Change the "greedy" quantizer * in the regular expression to "lazy" (also known as "non-greedy") quantifiers *?, To match a single paragraph. The backtracking of "lazy" quantifiers is performed in the opposite way. When the regular expression/<p> .*? <\/P>/push .*? First, try to skip all and then continue matching <\/p>.
This is because *? Matches zero or multiple times, with as few duplicates as possible. However, when the subsequent <string match fails at this point, the regular expression goes back to the next minimum number of characters: 1. The regular expression continues to look back to the end of the first paragraph like this, where the <\/p> following the quantifiers gets a full match.

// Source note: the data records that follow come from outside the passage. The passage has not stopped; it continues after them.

-- ==== Sys2Proof/Machine/Matrix.lean ====
section
/-!
DEFINITION. The M words (R214 to R243): products of lines along k in the order of R82, scales, row poison, the quartet queues, the
nest, and moves of tiles. MMA, MMAS, MGRP and MNEST issue in one turn, which makes their checks, asks for leave and takes their hold, and
run in the array while later words go on (R217). MMAQ and MMAR can still trap after they have issued, so no later word of M issues before
they complete (R107); they hold at their program counter.
-/

namespace Sys2Proof

/-- Bits of a packed element (R66). -/
def MTy.packBits (ty : MTy) : Nat :=
  match ty.fmt.kind with
  | .float f => f.bits
  | .int b _ => b

/-- Bytes that n elements of one line take in a slice (R66, R222). -/
def MTy.lineBytes (ty : MTy) (n : Nat) : Nat := if ty.packBits = 6 then 3 * ceilDiv n 4 else ceilDiv (n * ty.packBits) 8

/-- The codes of n packed elements. -/
def MTy.codes (ty : MTy) (n : Nat) (l : List Byte) : List Nat :=
  let x := leNat l
  (upTo n).map fun i => natField x (ty.packBits * i) ty.packBits

/-- Scales required per line (R69, R70). -/
def Gran.need (g : Gran) (k : Nat) : Nat := if g = .b48 then ceilDiv k 48 else 1

/-- Rows of a tile that one vector register holds at a target format (R239). -/
def NFmt.tileRows (f : NFmt) : Nat := 64 / f.regBits

/-- An integer format. -/
def NFmt.isInt (f : NFmt) : Bool :=
  match f.kind with
  | .int _ _ => true
  | .float _ => false

end Sys2Proof

namespace Sys2Proof.Machine

/-! Tiles (R216) -/

/-- Element (i, j) of a tile. -/
def Tile.get (t : Tile) (i j : Nat) : Nat := (elem 32 t.v (64 * i + j)).toNat
/-- A tile from its rows: 64 codes and the row's poison. -/
def Tile.ofRows (l : List (List Nat × Bool)) : Tile where
  v := BitVec.ofNat 131072 (packFields 32 (l.flatMap (·.1)))
  p := BitVec.ofNat 64 (packFields 1 (l.map fun r => r.2.toNat))
/-- Row i of a tile. -/
def Tile.row (t : Tile) (i : Nat) : List Nat × Bool := ((upTo 64).map (t.get i), t.p.getLsbD i)
/-- Rows set to zero, clean. -/
def Tile.zeroRows (t : Tile) (rows : Nat → Bool) : Tile :=
  Tile.ofRows ((upTo 64).map fun i => if rows i then (List.replicate 64 0, false) else t.row i)

/-! Operand lines (R219 to R223) -/

/-- The k-steps of slice sl of K. -/
def sliceLen (k sl : Nat) : Nat := min 64 (k - 64 * sl)
/-- The k-slices of K (R214). -/
def sliceCount (k : Nat) : Nat := ceilDiv k 64

/-- Where a context's scratchpad lies: its core, base and declared bytes. -/
structure ScrBase where
  core : Nat
  base : Nat
  size : Nat
deriving DecidableEq, Repr

/-- The scratchpad of a context. -/
def Ctx.scrBaseOf (c : Ctx) : ScrBase := ⟨c.core, c.scrBase, c.scrBytes⟩

/-- A scratchpad operand named by a pair (R221). -/
structure MOperand where
  base : Nat
  rp : Nat
  tp : Nat
  code : Nat
deriving DecidableEq, Repr

/-- A pair read as an operand whose BASE is shifted: none for a reserved bit or a BASE that is not of form 00. -/
def pairOf (x y : Dword) (shift : Int) : Option MOperand :=
  let b : Int := (natField x.toNat 0 32 : Int) + shift
  if natField x.toNat 48 16 ≠ 0 ∨ natField y.toNat 35 29 ≠ 0 ∨ b < 0 ∨ (scrSize : Int) ≤ b then none
  else some ⟨b.toNat, natField x.toNat 32 16, natField y.toNat 0 32, natField y.toNat 32 3⟩

/-- The 32-byte chunks, each a physical offset and a length, of nb bytes of a line's slice (R222). -/
def MOperand.chunks (o : MOperand) (l sl nb : Nat) : List (Nat × Nat) :=
  (upTo (ceilDiv nb 32)).map fun c => (rotate o.code (o.base + sl * o.tp + l * 64 * o.rp + 32 * c) l, min 32 (nb - 32 * c))

/-- The form-00 address of the first byte beyond the declared bytes (R222). -/
def boundFail (size : Nat) (l : List (Nat × Nat)) : Option Nat := (l.find? fun c => decide (size < c.1 + c.2)).map fun c => max c.1 size

/-- Bytes and poison of chunks of a scratchpad. -/
def Memory.chunkBytes (m : Memory) (at_ : ScrBase) (l : List (Nat × Nat)) : List Byte × Bool :=
  (l.flatMap fun c => m.scrBytes at_.core (at_.base + c.1) c.2, l.any fun c => m.scrRangePoison at_.core (at_.base + c.1) c.2)

/-- A line's codes in a slice and their poison. -/
abbrev MSide := Nat → Nat → Nat → List Nat × Bool

/-- An operand in scratchpad: line l, slice sl, n elements. -/
def scrSide (m : Memory) (at_ : ScrBase) (ty : MTy) (o : MOperand) : MSide := fun l sl n =>
  let r := m.chunkBytes at_ (o.chunks l sl (ty.lineBytes n))
  (ty.codes n r.1, r.2)

/-- An operand in vector registers (R220). -/
def regSide (c : Ctx) (ty : MTy) (v : VReg) : MSide := fun l sl n =>
  let els := (upTo n).map fun m =>
    let k := 64 * sl + m
    (c.getV (v + BitVec.ofNat 5 (k / ty.perReg))).elem ty.fmt.regBits (64 * (k % ty.perReg) + l)
  (els.map (·.code), els.any (·.p))

/-! Scales (R224) -/

/-- A scale block: granularity, COUNT, the shifted addresses of its A and B parts (R224), and the lines of each operand. -/
structure MScale where
  g : Gran
  count : Nat
  a : Nat
  b : Nat
  lines : Nat
deriving DecidableEq, Repr

/-- Where the B part lies behind SBASE (R224). -/
def scalePlace (g : Gran) (lines count : Nat) : Nat :=
  match g with
  | .b48 => lines * count
  | .row => 4 * lines
  | _ => 4

/-- A scale descriptor read under shifts of its two parts: none for a reserved bit or an address that is not of form 00. A B part that is
not shifted is bound-checked alone (DEDUCED, log 25). -/
def scaleOf (g : Gran) (lines : Nat) (sc : Dword) (shiftA shiftB : Int) : Option MScale :=
  let base : Int := natField sc.toNat 0 32
  let count := natField sc.toNat 32 16
  let b := base + scalePlace g lines count + shiftB
  let ok := fun (x : Int) => decide (0 ≤ x) && decide (x < (scrSize : Int))
  if natField sc.toNat 48 16 ≠ 0 ∨ !ok base ∨ !ok (base + shiftA) ∨ (shiftB ≠ 0 ∧ !ok b) then none
  else some ⟨g, count, (base + shiftA).toNat, b.toNat, lines⟩

/-- The offset and length of the scale bytes that a line of A applies up to K (R224): all of them under B48. -/
def MScale.aBytes (x : MScale) (k l : Nat) : Nat × Nat :=
  match x.g with
  | .b48 => (x.a + l * x.count, ceilDiv k 48)
  | .row => (x.a + 4 * l, 4)
  | _ => (x.a, 4)
/-- The same for line l of B operand g. -/
def MScale.bBytes (x : MScale) (k g l : Nat) : Nat × Nat :=
  match x.g with
  | .b48 => (x.b + (g * x.lines + l) * x.count, ceilDiv k 48)
  | .row => (x.b + 4 * (g * x.lines + l), 4)
  | _ => (x.b + 4 * g, 4)

/-- The scale that applies at k, from the bytes of a line: its value and poison; none without scales. -/
def scaleVal (m : Memory) (at_ : ScrBase) (x : Option MScale) (bytes : MScale → Nat × Nat) (k : Nat) : Option (Val × Bool) :=
  x.map fun x =>
    let a := at_.base + (bytes x).1
    if x.g = .b48 then (scaleByte (leNat (m.scrBytes at_.core (a + k / 48) 1)), m.scrRangePoison at_.core (a + k / 48) 1)
    else (FFmt.fp32.val (leNat (m.scrBytes at_.core a 4)), m.scrRangePoison at_.core a 4)

/-! Products (R82, R83, R225, R228) -/

/-- A line's slice ready to multiply: float values scaled, integers, poison. -/
structure MLine where
  fs : List Val
  is : List Int
  p : Bool
deriving DecidableEq, Repr

/-- A line of a slice (R69, R225). -/
def mkLine (ty : MTy) (side : MSide) (scale : Nat → Nat → Option (Val × Bool)) (l sl n : Nat) : MLine :=
  let r := side l sl n
  let scs := (upTo n).map fun m => scale l (64 * sl + m)
  let f := ty.fmt.float
  { fs := if ty.isInt then [] else List.zipWith (fun (c : Nat) (s : Option (Val × Bool)) => match s with
      | some s => (f.val c).scaled s.1
      | none => f.val c) r.1 scs
    is := if ty.isInt then r.1.map fun c => intVal ty.packBits true c else []
    p := r.2 || scs.any fun (s : Option (Val × Bool)) => s.any (·.2) }

/-- One accumulator element over a slice. -/
def mulAcc (ty : MTy) (acc : Nat) (a b : MLine) : Nat × Flags :=
  if ty.isInt then (dotInt acc (a.is.zip b.is), 0) else dotFloat ty.group acc (a.fs.zip b.fs)

/-- A slice applied to rows of a tile (R228): a row that is poisoned raises no flag; poison of the slice comes after it. -/
def applySlice (ty : MTy) (rows : Nat → Bool) (a b : Nat → MLine) (t : Tile) : Tile × Flags :=
  let bl := (upTo 64).map b
  let bp := bl.any (·.p)
  let l := (upTo 64).map fun i =>
    let r := t.row i
    if rows i then
      let x := a i
      let els := List.zipWith (fun acc y => mulAcc ty acc x y) r.1 bl
      ((els.map (·.1), r.2 || x.p || bp), if r.2 then (0 : Flags) else Flags.all (els.map (·.2)))
    else (r, 0)
  (Tile.ofRows (l.map (·.1)), Flags.all (l.map (·.2)))

/-- The lines of a product: A or B, by line, slice and count. -/
abbrev MLines := Nat → Nat → Nat → MLine

/-- Every slice of K applied to rows of a tile. -/
def applyAll (ty : MTy) (rows : Nat → Bool) (k : Nat) (a b : MLines) (t : Tile) : Tile × Flags :=
  (upTo (sliceCount k)).foldl (fun (r : Tile × Flags) sl =>
    let n := sliceLen k sl
    let x := applySlice ty rows (fun l => a l sl n) (fun l => b l sl n) r.1
    (x.1, r.2 ||| x.2)) (t, 0)

/-! Product words -/

/-- What an iteration of a nest adds (R237). -/
structure Shift where
  a : Int
  sa : Int
  b : Int
  sb : Int
  tile : Int
deriving DecidableEq, Repr

/-- The A-lines and B-lines of one operand block (R224). -/
def MFam.lines : MFam → Nat
  | .mmaq _ => 32
  | _ => 64

/-- The value of operand register i of the pairs. -/
def Product.reg (w : Product) (i : Nat) : Dword := w.regs.getD i 0
/-- The A pair. -/
def Product.pairA (w : Product) (h : Shift) : Option MOperand := pairOf (w.reg 0) (w.reg 1) h.a
/-- The B pair. -/
def Product.pairB (w : Product) (h : Shift) : Option MOperand := pairOf (w.reg 2) (w.reg 3) h.b
/-- The scale block; none without scales. -/
def Product.scale (w : Product) (h : Shift) : Option MScale := if w.g = .none then none else scaleOf w.g w.fam.lines w.sc h.sa h.sb

/-- MGRP's counts, start rows and running sums (R235): group, count, start row. -/
def groupRows (counts : List Nat) : List (Nat × Nat × Nat) :=
  (upTo counts.length).map fun g => (g, counts.getD g 0, (counts.take g).sum)

/-- MGRP's count table: its offset and length. -/
def Product.table (w : Product) : Option (Nat × Nat) :=
  match w.fam with
  | .mgrp gm1 ct => some (natField ct.toNat 0 32, gm1 + 1)
  | _ => none

/-- MGRP's GPITCH. -/
def Product.gpitch (w : Product) : Nat :=
  match w.fam with
  | .mgrp _ ct => natField ct.toNat 32 32
  | _ => 0

/-- MGRP's counts as they stand in scratchpad; the other words have one group of every row. A word reads them at its checks (DEDUCED, log 25). -/
def Product.counts (w : Product) (m : Memory) (at_ : ScrBase) : List Nat :=
  match w.table with
  | some (a, n) => (m.scrBytes at_.core (at_.base + a) n).map (·.toNat)
  | none => [w.fam.lines]

/-- The B operand of a group (R235). A BASE that g × GPITCH carries past form 00 is not a form fault: its bytes lie beyond the allocation
(DESIGN CHOICE, log 73). -/
def Product.groupB (w : Product) (h : Shift) (g : Nat) : Option MOperand :=
  (w.pairB h).map fun o => { o with base := o.base + g * w.gpitch }

/-- The A operand lies in scratchpad. -/
def Product.scratchA (w : Product) : Bool :=
  match w.fam with
  | .mmas | .mmaq _ | .mgrp .. => true
  | _ => false
/-- The B operand lies in scratchpad. -/
def Product.scratchB (w : Product) : Bool :=
  match w.fam with
  | .mma .. => false
  | _ => true

/-- A scratch fault of an M word (R243). -/
def scrTrap (cause : Byte) (k : AKind) (why a : Nat) : Trap := memTrap cause k true why (BitVec.ofNat 64 a)

/-- MMAR's address of element 0 of A-line 0, and its stride (R233). -/
def Product.mmarA (w : Product) : Dword × Nat := (w.reg 0, natField (w.reg 1).toNat 0 32)

/-- The package that a global address names; none where its form is bad. -/
def State.packageAt (s : State) (a : Dword) : Option Nat := (globalForm s.mem.own a).map fun v => natField v.toNat 44 12

/-- Step 2 of R227: forms, A before B before MGRP's table before the scales, then the tile that an iteration names (DEDUCED, log 25). -/
def State.formChecks (s : State) (w : Product) (h : Shift) : Option Trap :=
  let low := fun (i : Nat) => natField (w.reg i).toNat 0 32
  let a := match w.fam with
    | .mmar =>
      let (x, stride) : Dword × Nat := w.mmarA
      let last := x + BitVec.ofNat 64 (63 * stride + ((sliceCount w.k - 1) * w.ty.lineBytes 64 + w.ty.lineBytes (sliceLen w.k (sliceCount w.k - 1))) - 1)
      if natField (w.reg 1).toNat 32 32 ≠ 0 ∨ (s.packageAt x).isNone then some (memTrap causeAccess .load false 1 x)
      else if s.packageAt last ≠ s.packageAt x then some (memTrap causeAccess .load false 6 x) else none
    | _ => if w.scratchA && (w.pairA h).isNone then some (scrTrap causeAccess .load 2 (low 0)) else none
  let b := if w.scratchB && (w.pairB h).isNone then some (scrTrap causeAccess .load 2 (low 2)) else none
  let t := w.table.bind fun (x : Nat × Nat) => if scrSize ≤ x.1 then some (scrTrap causeAccess .load 2 x.1) else none
  let c := if w.g ≠ .none ∧ (w.scale h).isNone then some (scrTrap causeAccess .load 2 (natField w.sc.toNat 0 32)) else none
  let n := if 0 ≤ (w.tile : Int) + h.tile ∧ (w.tile : Int) + h.tile < (s.ctx.tiles : Int) then none else some (whyTrap 7)
  firstTrap [a, b, t, c, n]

If the target string has only one paragraph, the greedy version of the regular expression is equivalent to the lazy version, but the matching process is different.
When a regular expression takes a browser for several seconds or longer, the cause is probably that backtracking is out of control. To illustrate this problem, the following regular expression is provided to match the entire HTML file. This expression is split into multiple rows for page display. Unlike other regular expressions, JavaScript can match any character, including line breaks, if there is no option. In this example, any character is matched by [\ s \ S.
/
This regular expression works well when a normal HTML string is matched, but it becomes very bad when the target string lacks one or more tags. For example, if the
The solution to this problem is to specify the character matching form between separators as much as possible, such as the template ". *?" It is used to match a string enclosed by double quotation marks. Use the more specific [^ "\ rn] * to replace the overly broad .*? This removes several possible backtracing situations, such as trying to match quotation marks with dots or extending the search beyond the expected range.
In the HTML example, the solution is not that simple. The negative character type cannot be used. For example, [^ <] is used to replace [\ s \ S], because tags of other types may be encountered during the search process. However, you can repeat a non-capturing group to achieve the same effect. It contains a trace (blocking the next required tag) and a [\ s \ S] (any character) Meta sequence. In this way, you can ensure that every tag found in the middle position fails. Then, more importantly, the labels blocked by the [\ s \ S] template in the Backtracking process cannot be extended before they are discovered. After this method is applied, the final modification to the regular expression is as follows:
/
This eliminates potential backtracing loss and allows regular expressions to linearly relate the time used when an incomplete HTML string fails to be matched to the text length, however, the efficiency of regular expressions is not improved. In this way, you can perform multiple forward queries for each matching character, which is inefficient and the successful matching process is quite slow. This method is quite good when matching a short string, and matching an HTML file may require foresight and testing for thousands of times.